The foundation has put together a traveling exhibit about students persecuted in Iran, along with a video, Interrupted Lives. "Wherever we are invited, we will go, as long as we can, so we can give visibility to this important issue - and to get these people out of jail," Boroumand said.
The student-to-student connection is important, she added: "Young people have time, and they empathize. Events like this in Iran are impossible."
After Jahandar's talk, students signed letters of support to imprisoned student activists and sometimes added their own messages, which Boroumand said would be translated into Persian. She said the letters would be sent to prisoners in Iran, with copies to their families, and that the letter-writing campaign can bring the prisoners more respect and better treatment from authorities.

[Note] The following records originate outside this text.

/-- A reset state of a block without the harvester. -/
def bare : State := { State.reset with params := { Params.default with harvester := .absent } }

/-- A state after `n` samples of 100, with a window of `m` ones. -/
def sampled (n m : Nat) : State :=
  { State.reset with ns := BitVec.ofNat 64 n, sum := 100 * n, win := List.replicate m true }

/-- A state after 1000 samples of 100 as it really is, with its records. -/
def after1000 : State :=
  { sampled 1000 512 with out := List.replicate 489 { src := .harv, data := 0 } }

/-- A reset state whose sample count is at its last value. -/
def lastSample : State := { State.reset with ns := BitVec.allOnes 64 }

/-- An idle engine in a state. -/
def idleAt (s : State) : Engine := { Engine.reset with arch := s }

/-- An engine that presents a record. -/
def presentingEngine : Engine :=
  { Engine.reset with
    phase := .presenting { src := .host, data := 7 }
      { State.reset with out := [{ src := .host, data := 7 }] } }

/-! ## Well-formedness -/

theorem test_smpl_is_refused_without_harvester : (Instr.smpl 5).wellFormed .absent = false := by decide

theorem test_smpl_is_accepted_with_harvester : (Instr.smpl 5).wellFormed .present = true := by decide

/-- R7: a compression takes at least one cycle. -/
theorem test_params_refuse_no_cycle : { Params.default with latC := 0 }.wf = false := by decide

/-- R7: 3 is no width of an iterative datapath. -/
theorem test_params_refuse_width_3 :
    { Params.default with datapath := .iterative 3, latC := 64 }.wf = false := by decide

/-- R114: an iterative datapath takes at least 64 / k cycles. -/
theorem test_params_refuse_16_rounds_in_3_cycles :
    { Params.default with datapath := .iterative 16, latC := 3 }.wf = false ∧
    { Params.default with datapath := .iterative 16, latC := 4 }.wf = true := by decide

/-! ## Decoding, one word a command, written out from 30_encoding.md R70, R72, R73: OP then DATA -/

theorem test_decode_nop : decode .absent 0x00FFFFFFFFFFFFFFFF#72 = .command .nop := by decide

theorem test_decode_reset : decode .absent 0x01123456789ABCDEF0#72 = .command .reset := by decide

theorem test_decode_digest : decode .absent 0x028000000000000001#72 = .command .digest := by decide

theorem test_decode_upd1 : decode .absent 0x10FFFFFFFFFFFFFF61#72 = .command (.upd1 0x61#8) := by decide

theorem test_decode_upd2 : decode .absent 0x11FFFFFFFFFFFF6162#72 = .command (.upd2 0x6162#16) := by decide

theorem test_decode_upd3 : decode .absent 0x12FFFFFFFFFF616263#72 = .command (.upd3 0x616263#24) := by
  decide

theorem test_decode_upd4 : decode .absent 0x13FFFFFFFF61626364#72 = .command (.upd4 0x61626364#32) := by
  decide

theorem test_decode_upd5 : decode .absent 0x14FFFFFF6162636465#72 = .command (.upd5 0x6162636465#40) := by
  decide

theorem test_decode_upd6 : decode .absent 0x15FFFF616263646566#72 = .command (.upd6 0x616263646566#48) := by
  decide

theorem test_decode_upd7 : decode .absent 0x16FF61626364656667#72 = .command (.upd7 0x61626364656667#56) := by
  decide

theorem test_decode_upd8 : decode .absent 0x176162636465666768#72 = .command (.upd8 0x6162636465666768#64) := by
  decide

theorem test_decode_smpl : decode .present 0x208000000000000000#72 = .command (.smpl 0x8000000000000000#64) := by
  decide

/-- V-E4: without the harvester 0x20 is reserved. -/
theorem test_decode_smpl_absent : decode .absent 0x200000000000000005#72 = .reserved 0x20#8 := by decide

theorem test_encode_upd3 : encode (.upd3 0x616263#24) = 0x120000000000616263#72 := by decide

theorem test_decodeTableWord_reads_the_72_bit_word :
    decodeTableWord 72 0x120000000000616263 = some (.upd3 0x616263#24) := by decide

/-! ## Compression (V-F, V-R, V-C) -/

theorem test_sigmas_of_0x12345678 :
    bigSigma0 0x12345678#32 = 0x66146474#32 ∧ bigSigma1 0x12345678#32 = 0x3561ABDA#32 ∧
    smallSigma0 0x12345678#32 = 0xE7FCE6EE#32 ∧ smallSigma1 0x12345678#32 = 0xA1F78649#32 ∧
    rotr 0x12345678#32 7 = 0xF02468AC#32 := by decide

theorem test_ch_and_maj_of_iv :
    ch iv.e iv.f iv.g = 0x1F85C98C#32 ∧ maj iv.a iv.b iv.c = 0x3A6FE667#32 := by decide

/-- V-R1, row 0: the first round of the "abc" block. -/
theorem test_first_round : sha256Round 0 iv 0x61626380#32 =
    { a := 0x5d6aebcd#32, b := 0x6a09e667#32, c := 0xbb67ae85#32, d := 0x3c6ef372#32,
      e := 0xfa2a4622#32, f := 0x510e527f#32, g := 0x9b05688c#32, h := 0x1f83d9ab#32 } := by decide

/-! ## Commands -/

/-- R140. -/
theorem test_nop : nextIs (exec .nop (holding 0x61#8 3)) (fun t => decide (t = holding 0x61#8 3)) = true := by
  decide

/-- R141: a partial message is discarded. -/
theorem test_reset_discards :
    nextIs (exec .reset { holding 0x61#8 3 with bitcnt := 512#64, err := true, cause := 1#2 })
      (fun t => decide (t.h = iv ∧ t.fill = 0 ∧ t.bitcnt = 0#64 ∧ t.err = true ∧ t.out = [])) = true := by
  decide

/-- R144: at FILL = 63 the second byte becomes BUF[0]. -/
theorem test_upd2_across_boundary :
    nextIs (exec (.upd2 0x6162#16) (holding 0x61#8 63))
      (fun t => decide (t.fill = 1 ∧ t.buf[0] = 0x62#8 ∧ t.bitcnt = 512#64)) = true := by decide

/-- R145: leading zero bytes are data. -/
theorem test_upd3_keeps_zero_bytes :
    nextIs (exec (.upd3 0x000061#24) (holding 0x61#8 1))
      (fun t => decide (t.fill = 4 ∧ t.buf[1] = 0x00#8 ∧ t.buf[2] = 0x00#8 ∧ t.buf[3] = 0x61#8)) = true := by
  decide

/-- R146: at FILL = 0 the four bytes become W[0] in order. -/
theorem test_upd4_is_word_zero :
    nextIs (exec (.upd4 0x61626364#32) (holding 0#8 0))
      (fun t => decide (t.fill = 4 ∧ loadWord t.buf 0 = 0x61626364#32)) = true := by decide

/-- R147: a compression runs exactly when FILL ≥ 59. -/
theorem test_upd5_at_58 :
    nextIs (exec (.upd5 0x6162636465#40) (holding 0x61#8 58))
      (fun t => decide (t.fill = 63 ∧ t.bitcnt = 0#64 ∧ t.buf[62] = 0x65#8)) = true := by decide

/-- R148: a compression runs exactly when FILL ≥ 58. -/
theorem test_upd6_at_58 :
    nextIs (exec (.upd6 0x616263646566#48) (holding 0x61#8 58))
      (fun t => decide (t.fill = 0 ∧ t.bitcnt = 512#64)) = true := by decide

/-- R149: a compression runs exactly when FILL ≥ 57. -/
theorem test_upd7_at_58 :
    nextIs (exec (.upd7 0x61626364656667#56) (holding 0x61#8 58))
      (fun t => decide (t.fill = 1 ∧ t.buf[0] = 0x67#8)) = true := by decide

/-- V-H15: from FILL = 60 the last four bytes become BUF[0..3]. -/
theorem test_upd8_at_60 :
    nextIs (exec (.upd8 0x6162636465666768#64) (holding 0x61#8 60))
      (fun t => decide (t.fill = 4 ∧ t.bitcnt = 512#64 ∧ t.buf[0] = 0x65#8 ∧ t.buf[3] = 0x68#8)) = true := by
  decide

/-- V-HV1: `SMPL 3` after `SMPL 5` gives bit 0. -/
theorem test_smpl_below_mean :
    nextIs (exec (.smpl 3#64) { sampled 1 1 with sum := 5 })
      (fun t => decide (t.ns = 2#64 ∧ t.sum = 8 ∧ t.win = [true, false] ∧ t.out = [])) = true := by
  decide

/-- V-E5: ErrSampleOverflow. -/
theorem test_smpl_overflow :
    nextIs (exec (.smpl 7#64) lastSample)
      (fun t => decide (t.err = true ∧ t.cause = 0b10#2 ∧ t.ns = BitVec.allOnes 64 ∧ t.sum = 0)) = true := by
  decide

/-- V-E2: the first cause is kept. -/
theorem test_reserved_keeps_first_cause :
    nextIs (performWord 0x180000000000000000#72 { lastSample with err := true, cause := 0b10#2 })
      (fun t => decide (t.cause = 0b10#2)) = true := by decide

/-- V-HV10: PACK of a window starting 1, 0, 1 starts 0xA0, 0x00. -/
theorem test_pack_msb_first :
    (pack ([true, false, true] ++ List.replicate 509 false))[0] = 0xA0#8 ∧
    (pack ([true, false, true] ++ List.replicate 509 false))[1] = 0x00#8 := by decide

/-- The examples of R182. -/
theorem test_meanBit_examples :
    meanBit .exact (-5) 3 (-5) = false ∧ meanBit .exact 7 4 2 = true := by decide

/-- A step takes the presented word: RESET is 0x01. -/
theorem test_step_takes_fetch_word :
    nextIs (step ((holding 0x61#8 3).withFetchWord 72 0x010000000000000000))
      (fun t => decide (t.fill = 0 ∧ t.inbox = [])) = true := by decide

/-- R80: `UPDATE "abcdefghi"` expands to an UPD8 and an UPD1. -/
theorem test_update_expansion :
    updateWords [0x61#8, 0x62#8, 0x63#8, 0x64#8, 0x65#8, 0x66#8, 0x67#8, 0x68#8, 0x69#8] =
      [0x176162636465666768#72, 0x100000000000000069#72] := by decide

/-- R81, from text: `SMPL -1 ; note`, in mixed case. -/
theorem test_assemble_smpl_text :
    assembleText ['S', 'm', 'P', 'l', ' ', '-', '1', ' ', ';', ' ', 'n'] =
      some [0x20FFFFFFFFFFFFFFFF#72] := by decide

/-- R79: an immediate out of range is refused. -/
theorem test_assemble_refuses_256 : assembleText ['u', 'p', 'd', '1', ' ', '2', '5', '6'] = none := by
  decide

/-- V-H30: HEX starts `e3b0`, BIN starts `11100011`. -/
theorem test_renderings :
    (hexString 0xe3b0c44298fc1c149afbf4c8996fb92427ae41e4649b934ca495991b7852b855#256).take 4 =
      ['e', '3', 'b', '0'] ∧
    (binString 0xe3b0c44298fc1c149afbf4c8996fb92427ae41e4649b934ca495991b7852b855#256).take 8 =
      ['1', '1', '1', '0', '0', '0', '1', '1'] := by decide

/-- R238: NOP takes one cycle from the accepting edge, and BUSY is 1 until then. -/
theorem test_port_nop_takes_one_cycle :
    engineIs (edges [presentEdge 0 true] Engine.reset) (fun e => e.busy) = true ∧
    engineIs (edges [presentEdge 0 true, quietEdge true] Engine.reset) (fun e => !e.busy) = true := by
  decide

/-- R237: a record waits for `res_ready`, and its command's effects with it. -/
theorem test_port_record_waits :
    engineIs (edges [quietEdge false, quietEdge false] presentingEngine)
      (fun e => e.busy && decide (e.arch.out = [])) = true ∧
    engineIs (edges [quietEdge false, quietEdge true] presentingEngine)
      (fun e => !e.busy && decide (e.arch.out.length = 1)) = true := by decide

/-! ## Witnesses: the hypotheses of each statement can be met, each clause at its boundary -/

theorem witness_DecodeOfEncodeIsTheCommand : (Instr.smpl 0x8000000000000000#64).wellFormed .present = true := by
  decide

theorem witness_EncodeOfDecodeClearsIgnoredBits :
    decode .present 0x12FFFFFFFFFF616263#72 = .command (.upd3 0x616263#24) := by decide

The university's chapter of Amnesty International also sponsored the event. Senior Sarah Faragalla, one of the chapter's leaders, said it was another in a series of efforts to get students mobilized and active. "I think students are particularly interested in anything that concerns students around the world," she said. "I think that people are increasingly relating to other students no matter where they are."

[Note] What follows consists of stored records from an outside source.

-- ==== Sys2Proof/Word.lean ====
section
/-! DEFINITION. The word types of the engine. -/

namespace Sys2Proof

/-- A byte: an element of a byte space, an `i8` sample or a symbol (00_scope.md R9, 20_memory.md R50). -/
abbrev Byte := BitVec 8

/-- A 32-bit register or command word (10_state.md R26, 30_encoding.md R70). -/
abbrev Word := BitVec 32

end Sys2Proof
end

Ali Afshari, another former Iranian student activist and political prisoner now living in Washington, said the Students Day events around the world, coordinated by a network of groups called Students4Iran, focused on issues beyond the imprisonment of student activists. Students4Iran also is highlighting gender, religious and ideological discrimination in the admission of students and in the hiring of professors at Iranian universities, as well as growing attacks on intellectual freedom on campuses. The Iranian government announced in October that it will revamp the teaching of sociology, psychology, economics, law and other social sciences "because the content is not consistent with Islamic values," Afshari said.
He said supporting Iranian students' rights is crucial because students have been at the heart of Iranian reform efforts for more than a century. He called the Students Day events "a relative success" in the early stages of the effort to build worldwide support for Iranian students.
Ultimately, Afshari said, the network should allow student groups around the world to exchange materials and approaches that work in support of efforts in Iran and other countries "that are struggling for democracy, for democratic transition, like North Korea, like Zimbabwe, like Venezuela, like China."
Afshari said he spent three years in prison, including 400 days in solitary confinement. "That encouraged me, because I understand the difficulty and the hard situation of those who are in prison now," he said.